- [WHAT IS NEEDED]
Your answer is the lines from the one that has "ctp := g.ctp.trans h.ctp" through the last line of the records below, retyped exactly and alone.

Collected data
□ □ □ □ □
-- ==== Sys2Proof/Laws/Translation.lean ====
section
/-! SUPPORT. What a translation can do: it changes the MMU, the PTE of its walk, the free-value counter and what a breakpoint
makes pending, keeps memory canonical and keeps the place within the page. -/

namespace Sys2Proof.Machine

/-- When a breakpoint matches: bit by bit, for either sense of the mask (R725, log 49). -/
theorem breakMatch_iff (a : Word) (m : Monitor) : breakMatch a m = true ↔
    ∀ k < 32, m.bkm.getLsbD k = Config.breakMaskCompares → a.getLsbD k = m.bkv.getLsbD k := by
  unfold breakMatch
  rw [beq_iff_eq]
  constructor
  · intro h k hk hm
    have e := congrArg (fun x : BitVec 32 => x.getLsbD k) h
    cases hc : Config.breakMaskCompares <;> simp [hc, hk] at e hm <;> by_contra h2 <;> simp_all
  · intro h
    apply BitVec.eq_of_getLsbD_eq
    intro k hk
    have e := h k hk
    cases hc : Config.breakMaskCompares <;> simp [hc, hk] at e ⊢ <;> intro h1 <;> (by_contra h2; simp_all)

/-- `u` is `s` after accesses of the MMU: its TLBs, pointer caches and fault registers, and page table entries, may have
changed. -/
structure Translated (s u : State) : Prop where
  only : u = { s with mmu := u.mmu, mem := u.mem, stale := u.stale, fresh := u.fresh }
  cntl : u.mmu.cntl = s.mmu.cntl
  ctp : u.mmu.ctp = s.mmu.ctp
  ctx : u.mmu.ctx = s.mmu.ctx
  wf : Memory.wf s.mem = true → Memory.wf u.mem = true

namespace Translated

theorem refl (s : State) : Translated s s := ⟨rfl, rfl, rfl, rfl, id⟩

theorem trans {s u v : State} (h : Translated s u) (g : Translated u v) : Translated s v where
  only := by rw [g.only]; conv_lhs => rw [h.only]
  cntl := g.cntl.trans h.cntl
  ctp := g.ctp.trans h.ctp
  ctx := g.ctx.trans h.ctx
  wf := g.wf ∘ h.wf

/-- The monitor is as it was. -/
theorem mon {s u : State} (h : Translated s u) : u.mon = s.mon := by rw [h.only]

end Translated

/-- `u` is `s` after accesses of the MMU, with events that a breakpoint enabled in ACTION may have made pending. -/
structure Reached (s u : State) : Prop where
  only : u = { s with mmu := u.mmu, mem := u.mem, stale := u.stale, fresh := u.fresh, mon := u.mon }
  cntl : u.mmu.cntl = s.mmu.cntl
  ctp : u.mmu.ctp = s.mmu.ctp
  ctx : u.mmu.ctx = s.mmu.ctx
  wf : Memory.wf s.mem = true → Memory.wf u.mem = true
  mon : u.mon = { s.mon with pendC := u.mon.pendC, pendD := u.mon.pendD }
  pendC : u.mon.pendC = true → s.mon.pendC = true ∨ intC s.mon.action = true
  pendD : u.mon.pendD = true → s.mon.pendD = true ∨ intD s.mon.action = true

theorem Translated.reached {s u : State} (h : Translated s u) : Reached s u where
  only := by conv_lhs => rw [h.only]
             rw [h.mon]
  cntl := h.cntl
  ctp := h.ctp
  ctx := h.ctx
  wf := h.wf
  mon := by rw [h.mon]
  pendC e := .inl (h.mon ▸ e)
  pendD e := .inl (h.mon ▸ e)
□ □ □ □ □
- [WRITTEN SOLUTION]
  ctp := g.ctp.trans h.ctp
  ctx := g.ctx.trans h.ctx
  wf := g.wf ∘ h.wf

/-- The monitor is as it was. -/
theorem mon {s u : State} (h : Translated s u) : u.mon = s.mon := by rw [h.only]

end Translated

/-- `u` is `s` after accesses of the MMU, with events that a breakpoint enabled in ACTION may have made pending. -/
structure Reached (s u : State) : Prop where
  only : u = { s with mmu := u.mmu, mem := u.mem, stale := u.stale, fresh := u.fresh, mon := u.mon }
  cntl : u.mmu.cntl = s.mmu.cntl
  ctp : u.mmu.ctp = s.mmu.ctp
  ctx : u.mmu.ctx = s.mmu.ctx
  wf : Memory.wf s.mem = true → Memory.wf u.mem = true
  mon : u.mon = { s.mon with pendC := u.mon.pendC, pendD := u.mon.pendD }
  pendC : u.mon.pendC = true → s.mon.pendC = true ∨ intC s.mon.action = true
  pendD : u.mon.pendD = true → s.mon.pendD = true ∨ intD s.mon.action = true

theorem Translated.reached {s u : State} (h : Translated s u) : Reached s u where
  only := by conv_lhs => rw [h.only]
             rw [h.mon]
  cntl := h.cntl
  ctp := h.ctp
  ctx := h.ctx
  wf := h.wf
  mon := by rw [h.mon]
  pendC e := .inl (h.mon ▸ e)
  pendD e := .inl (h.mon ▸ e)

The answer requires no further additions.